The relationship between supply and demand
In the early 70s, when the days of cheap natural gas and oil were numbered, I sat with one of the few hedge fund managers around. He was a graduate of Harvard College and Harvard Business School. I explained to him that supplies of natural gas and oil were running low, that gas reserves were low and prices were ridiculously low, and advised him to buy as many stocks of oil, gas and related companies as he could get. The man disregarded my advice - even though prices were already rising then. In 1973 war broke out in the Middle East and oil prices soared. The Arabs boycotted the US that supported Israel. Oil prices continued to rise. Then I met my friend, the hedge fund manager. "You were very lucky," he said.

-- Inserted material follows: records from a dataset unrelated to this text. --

/-- The matrix words by opcode (R375): bits 1:0 give N, bit 2 the accumulating forms, bit 3 a B through a record, bit 4 scales. -/
def matOp (i : Instr) : Option (Nat × Mat) :=
  match i with
  | .mmaN8Sp _ f => some (0x180, f)
  | .mmaN16Sp _ f => some (0x181, f)
  | .mmaN32Sp _ f => some (0x182, f)
  | .mmaN64Sp _ f => some (0x183, f)
  | .mmaN8SpAcc _ f => some (0x184, f)
  | .mmaN16SpAcc _ f => some (0x185, f)
  | .mmaN32SpAcc _ f => some (0x186, f)
  | .mmaN64SpAcc _ f => some (0x187, f)
  | .mmaN8Gl _ f => some (0x188, f)
  | .mmaN16Gl _ f => some (0x189, f)
  | .mmaN32Gl _ f => some (0x18A, f)
  | .mmaN64Gl _ f => some (0x18B, f)
  | .mmaN8GlAcc _ f => some (0x18C, f)
  | .mmaN16GlAcc _ f => some (0x18D, f)
  | .mmaN32GlAcc _ f => some (0x18E, f)
  | .mmaN64GlAcc _ f => some (0x18F, f)
  | .mmasN8Sp _ f => some (0x190, f)
  | .mmasN16Sp _ f => some (0x191, f)
  | .mmasN32Sp _ f => some (0x192, f)
  | .mmasN64Sp _ f => some (0x193, f)
  | .mmasN8SpAcc _ f => some (0x194, f)
  | .mmasN16SpAcc _ f => some (0x195, f)
  | .mmasN32SpAcc _ f => some (0x196, f)
  | .mmasN64SpAcc _ f => some (0x197, f)
  | .mmasN8Gl _ f => some (0x198, f)
  | .mmasN16Gl _ f => some (0x199, f)
  | .mmasN32Gl _ f => some (0x19A, f)
  | .mmasN64Gl _ f => some (0x19B, f)
  | .mmasN8GlAcc _ f => some (0x19C, f)
  | .mmasN16GlAcc _ f => some (0x19D, f)
  | .mmasN32GlAcc _ f => some (0x19E, f)
  | .mmasN64GlAcc _ f => some (0x19F, f)
  | _ => none

/-- The conditions of R380 under which no thread of a matrix word traps, `w` being its format word and `blk` its B block. -/
def MatFine (s : State) (q : Quire) (cur : Cur) (op : Nat) (f : Mat) (w : Nat) (blk : List Word) : Prop :=
  let cn := rowRegs (matN op) (fmO w)
  let off := (blk.getD 0 0).toNat
  let so := matScaleOff op blk
  let pr := portionOf s cur.slot
  (∀ t ∈ cur.act, q.member t = false ∧ src q cur f.sf t f.f 1 = w) ∧ fmtOk (matMmas op) w = true ∧
    f.c.toNat + cn ≤ q.regs ∧ f.a.toNat + (if scaleA (matMmas op) w then 9 else 8) ≤ q.regs ∧
    (f.c.toNat + cn ≤ f.a.toNat ∨ f.a.toNat + (if scaleA (matMmas op) w then 9 else 8) ≤ f.c.toNat) ∧
    (f.sf = false → f.f.toNat < f.c.toNat ∨ f.c.toNat + cn ≤ f.f.toNat) ∧
    (f.bv = true → ∃ fo b, s.folio q.folio = some fo ∧ UsesBar fo cur.slot.core f.bar.toNat b) ∧
    (matGl op = false → off % 128 = 0 ∧ pr.1 ≤ off ∧ off + matK w * matN op * matBytes (fmB w) ≤ pr.2) ∧
    (scaleB (matMmas op) w = true → so % 16 = 0 ∧ pr.1 ≤ so ∧ so + 2 * matN op ≤ pr.2)

/-- The B block of a matrix word (R378): the offset or the record's pair and coordinates, then the scales' offset. -/
def ruleMatBlock (op : Nat) (f : Mat) (q : Quire) (cur : Cur) : List Word :=
  (List.range ((if matGl op then 4 else 1) + if matMmas op then 1 else 0)).map fun k =>
    BitVec.ofNat 32 (block q cur true (cur.act.headD 0) (f.sb.toNat + k) 1)

/-- The units of an entry's B read one after another: their elements, if none faults (R127, R378). -/
def unitsOfB (g : Nat) (b : Bench) : List Nat → State → Option (State × List Nat)
  | [], s => some (s, [])
  | k :: ks, s =>
    match readUnitB s g b k with
    | (s1, .ok x) => (unitsOfB g b ks s1).map fun r => (r.1, x :: r.2)
    | (_, .error _) => none

/-- The engine starts a pass of one entry as soon as it can (R213, R385): the next one waits for the interval. -/
def passBegun (s : State) (g : Nat) (b : Bench) : State :=
  let at_ := max s.cycle (s.gath g).passAt
  { s.setGath g fun x => { x with passAt := at_ + passInterval b.fmt + s.extra, passNow := some ([b.id], []) } with cycle := at_ }

/-- The scale of column j of a B (R378): 1 where the format has none. -/
def ruleColScale (fo : Folio) (b : Bench) (j : Nat) : Nat :=
  if scaleB (matMmas b.op) b.fmt then numOf (memGetN fo.scr (matScaleOff b.op b.sblk + 2 * j) 2) else 0x3F80

/-- The copy words by opcode (R386). -/
def copyOp (i : Instr) : Option (Nat × Copy) :=
  match i with
  | .cpy _ f => some (0x1A0, f)
  | .cpyR _ f => some (0x1A1, f)
  | .cpyw _ f => some (0x1A2, f)
  | .cpywR _ f => some (0x1A3, f)
  | .cpym _ f => some (0x1A4, f)
  | .cpyp _ f => some (0x1A5, f)
  | .cpypM _ f => some (0x1A6, f)
  | .cpyrd _ f => some (0x1A7, f)
  | .cpyrdP _ f => some (0x1A8, f)
  | .cpyg _ f => some (0x1A9, f)
  | _ => none

/-- The slice a leading set supplies (R388): a block of registers from A of each active thread, or, scalar, one of the quire. -/
def ruleSlice (op : Nat) (q : Quire) (cur : Cur) (f : Copy) : List (List Word) :=
  let n := copySlice op f.nc.toNat
  (if f.sa then cur.act.take 1 else cur.act).map fun t =>
    (List.range n).map fun k => BitVec.ofNat 32 (block q cur f.sa t (f.a.toNat + k) 1)

/-- The linear coordinate of an element (R241). -/
def ruleCoord (r : Nat) (xs : List Int) : Nat :=
  (BitVec.ofInt 64 ((List.range (shRank r)).map fun d => xs.getD d 0 * ((List.range d).map fun k => (shExt r k : Int)).prod).sum).toNat

/-- A shape record stands alone in the gathering's record cache (R65). -/
def CachedRecord (s : State) (g c a : Nat) (e : RecEntry) : Prop :=
  (s.gath g).recs = [e] ∧ e.ctx = c ∧ e.addr = a ∧ a % 64 = 0

/-- The executor reaches two bytes of a slot, outside windows and on a page without NC, under the key that holds them (R198,
R502). -/
def SlotReached (s : State) (c va : Nat) (pg : Page) : Prop :=
  (s.ctx c).execWait.contains (va / 65536) = false ∧
    (∀ k, k ∈ [XKind.read, XKind.write, XKind.atomic] → xlate s { core := none, gath := none } c va k = (s, .ok pg)) ∧
    winFind s pg.loc = none ∧ pg.nc = false ∧ keyTag s (pg.loc / 16) = pg.key ∧ pg.loc % 16 + 2 ≤ 16 ∧ memWf s.mem = true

Hadn't I told him long before the war and the boycott that oil prices would surely rise because supplies were already low and no new reserves were being developed? I reminded him that OPEC was founded in 1960 to raise oil prices. For the next ten years, the oil ministers of the OPEC countries met annually and solemnly raised prices. But the market ignored this and prices remained relatively low.
By the 70s, however, the balance between supply and demand had shifted in favor of oil, and prices had to go up, whatever OPEC would do. The high oil prices had nothing to do with that Konflikt between Israel and the Arabs, and how to prove it, the OPEC countries ended their boycott less than four months later. The Saudis did not let politics stop them from making a lot of money from these record high oil prices. Prices remained high for years after the war and boycott (and amazingly even after 1978, when supply exceeded demand). I've learned that if you do your homework, realize that supply and demand are totally out of whack, and then invest accordingly, you will definitely be very “lucky”. This, my friends, is one such opportunity.